# Required action
Each entry below should be retyped exactly, with nothing omitted.

# Supplied material
• • • • • • •

-- ==== Sys2Proof/Machine/Operands.lean ====
section
/-! DEFINITION. The operand forms: registers and their halves, pairs, the index register, the effective address, conditions
(10_state.md R20 to R24, 30_encoding.md R92 to R97, 46_ddfd_indexed.md R281). -/

namespace Sys2Proof.Machine

/-! ## 8-bit registers (R21, R22) -/

/-- `r[k]`: an 8-bit register, a half of its pair. -/
def reg8 (s : State) : Reg8 → Byte
  | .b => hi8 s.bc
  | .c => lo8 s.bc
  | .d => hi8 s.de
  | .e => lo8 s.de
  | .h => hi8 s.hl
  | .l => lo8 s.hl
  | .a => s.a

/-- `r[k] <- v`: the other half of the pair stays. -/
def setReg8 (r : Reg8) (v : Byte) (s : State) : State :=
  match r with
  | .b => { s with bc := join v (lo8 s.bc) }
  | .c => { s with bc := join (hi8 s.bc) v }
  | .d => { s with de := join v (lo8 s.de) }
  | .e => { s with de := join (hi8 s.de) v }
  | .h => { s with hl := join v (lo8 s.hl) }
  | .l => { s with hl := join (hi8 s.hl) v }
  | .a => { s with a := v }

/-! ## 16-bit registers (R20, R93) -/

/-- AF as a word. -/
def af (s : State) : Word := join s.a s.f.toByte

/-- AF' as a word. -/
def afAlt (s : State) : Word := join s.aAlt s.fAlt.toByte

/-- `AF <- v`: A and all eight bits of F. -/
def setAf (v : Word) (s : State) : State := { s with a := hi8 v, f := Flags.ofByte (lo8 v) }

/-- `dd[k]`: column `dd`/`ss` of R93. -/
def pair (s : State) : Pair → Word
  | .bc => s.bc
  | .de => s.de
  | .hl => s.hl
  | .sp => s.sp

/-- `dd[k] <- v`. -/
def setPair (p : Pair) (v : Word) (s : State) : State :=
  match p with
  | .bc => { s with bc := v }
  | .de => { s with de := v }
  | .hl => { s with hl := v }
  | .sp => { s with sp := v }

/-- `qq[k]`: column `qq` of R93. -/
def stackPair (s : State) : StackPair → Word
  | .bc => s.bc
  | .de => s.de
  | .hl => s.hl
  | .af => af s

/-- `qq[k] <- v`. -/
def setStackPair (q : StackPair) (v : Word) (s : State) : State :=
  match q with
  | .bc => { s with bc := v }
  | .de => { s with de := v }
  | .hl => { s with hl := v }
  | .af => setAf v s

/-- XY (R97). -/
def index (s : State) : Index → Word
  | .ix => s.ix
  | .iy => s.iy

/-- `XY <- v`. -/
def setIndex (x : Index) (v : Word) (s : State) : State :=
  match x with
  | .ix => { s with ix := v }
  | .iy => { s with iy := v }

/-- `pp[k]`: column `pp` of R93, `xy` being the index register itself. -/
def indexPair (s : State) (x : Index) : IndexPair → Word
  | .bc => s.bc
  | .de => s.de
  | .xy => index s x
  | .sp => s.sp

/-- `EA(d) = (XY + sext_16(d)) mod 65536` (46_ddfd_indexed.md R281). -/
def effAddr (s : State) (x : Index) (d : Byte) : Word := index s x + sext16 d

/-! ## Conditions (40_alu_flags.md R140) -/

/-- `cond(c)` on the flags `f`. -/
def condHolds (f : Flags) : Cond → Bool
  | .nz => !f.z
  | .z => f.z
  | .nc => !f.c
  | .c => f.c
  | .po => !f.pv
  | .pe => f.pv
  | .p => !f.s
  | .m => f.s

/-- `cond(c)` for the four conditions of JR. -/
def relCondHolds (f : Flags) : RelCond → Bool
  | .nz => !f.z
  | .z => f.z
  | .nc => !f.c
  | .c => f.c

end Sys2Proof.Machine
end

• • • • • • •

# Reply to the task
-- ==== Sys2Proof/Machine/Operands.lean ====
section
/-! DEFINITION. The operand forms: registers and their halves, pairs, the index register, the effective address, conditions
(10_state.md R20 to R24, 30_encoding.md R92 to R97, 46_ddfd_indexed.md R281). -/

namespace Sys2Proof.Machine

/-! ## 8-bit registers (R21, R22) -/

/-- `r[k]`: an 8-bit register, a half of its pair. -/
def reg8 (s : State) : Reg8 → Byte
  | .b => hi8 s.bc
  | .c => lo8 s.bc
  | .d => hi8 s.de
  | .e => lo8 s.de
  | .h => hi8 s.hl
  | .l => lo8 s.hl
  | .a => s.a

/-- `r[k] <- v`: the other half of the pair stays. -/
def setReg8 (r : Reg8) (v : Byte) (s : State) : State :=
  match r with
  | .b => { s with bc := join v (lo8 s.bc) }
  | .c => { s with bc := join (hi8 s.bc) v }
  | .d => { s with de := join v (lo8 s.de) }
  | .e => { s with de := join (hi8 s.de) v }
  | .h => { s with hl := join v (lo8 s.hl) }
  | .l => { s with hl := join (hi8 s.hl) v }
  | .a => { s with a := v }

/-! ## 16-bit registers (R20, R93) -/

/-- AF as a word. -/
def af (s : State) : Word := join s.a s.f.toByte

/-- AF' as a word. -/
def afAlt (s : State) : Word := join s.aAlt s.fAlt.toByte

/-- `AF <- v`: A and all eight bits of F. -/
def setAf (v : Word) (s : State) : State := { s with a := hi8 v, f := Flags.ofByte (lo8 v) }

/-- `dd[k]`: column `dd`/`ss` of R93. -/
def pair (s : State) : Pair → Word
  | .bc => s.bc
  | .de => s.de
  | .hl => s.hl
  | .sp => s.sp

/-- `dd[k] <- v`. -/
def setPair (p : Pair) (v : Word) (s : State) : State :=
  match p with
  | .bc => { s with bc := v }
  | .de => { s with de := v }
  | .hl => { s with hl := v }
  | .sp => { s with sp := v }

/-- `qq[k]`: column `qq` of R93. -/
def stackPair (s : State) : StackPair → Word
  | .bc => s.bc
  | .de => s.de
  | .hl => s.hl
  | .af => af s

/-- `qq[k] <- v`. -/
def setStackPair (q : StackPair) (v : Word) (s : State) : State :=
  match q with
  | .bc => { s with bc := v }
  | .de => { s with de := v }
  | .hl => { s with hl := v }
  | .af => setAf v s

/-- XY (R97). -/
def index (s : State) : Index → Word
  | .ix => s.ix
  | .iy => s.iy

/-- `XY <- v`. -/
def setIndex (x : Index) (v : Word) (s : State) : State :=
  match x with
  | .ix => { s with ix := v }
  | .iy => { s with iy := v }

/-- `pp[k]`: column `pp` of R93, `xy` being the index register itself. -/
def indexPair (s : State) (x : Index) : IndexPair → Word
  | .bc => s.bc
  | .de => s.de
  | .xy => index s x
  | .sp => s.sp

/-- `EA(d) = (XY + sext_16(d)) mod 65536` (46_ddfd_indexed.md R281). -/
def effAddr (s : State) (x : Index) (d : Byte) : Word := index s x + sext16 d

/-! ## Conditions (40_alu_flags.md R140) -/

/-- `cond(c)` on the flags `f`. -/
def condHolds (f : Flags) : Cond → Bool
  | .nz => !f.z
  | .z => f.z
  | .nc => !f.c
  | .c => f.c
  | .po => !f.pv
  | .pe => f.pv
  | .p => !f.s
  | .m => f.s

/-- `cond(c)` for the four conditions of JR. -/
def relCondHolds (f : Flags) : RelCond → Bool
  | .nz => !f.z
  | .z => f.z
  | .nc => !f.c
  | .c => f.c

end Sys2Proof.Machine
end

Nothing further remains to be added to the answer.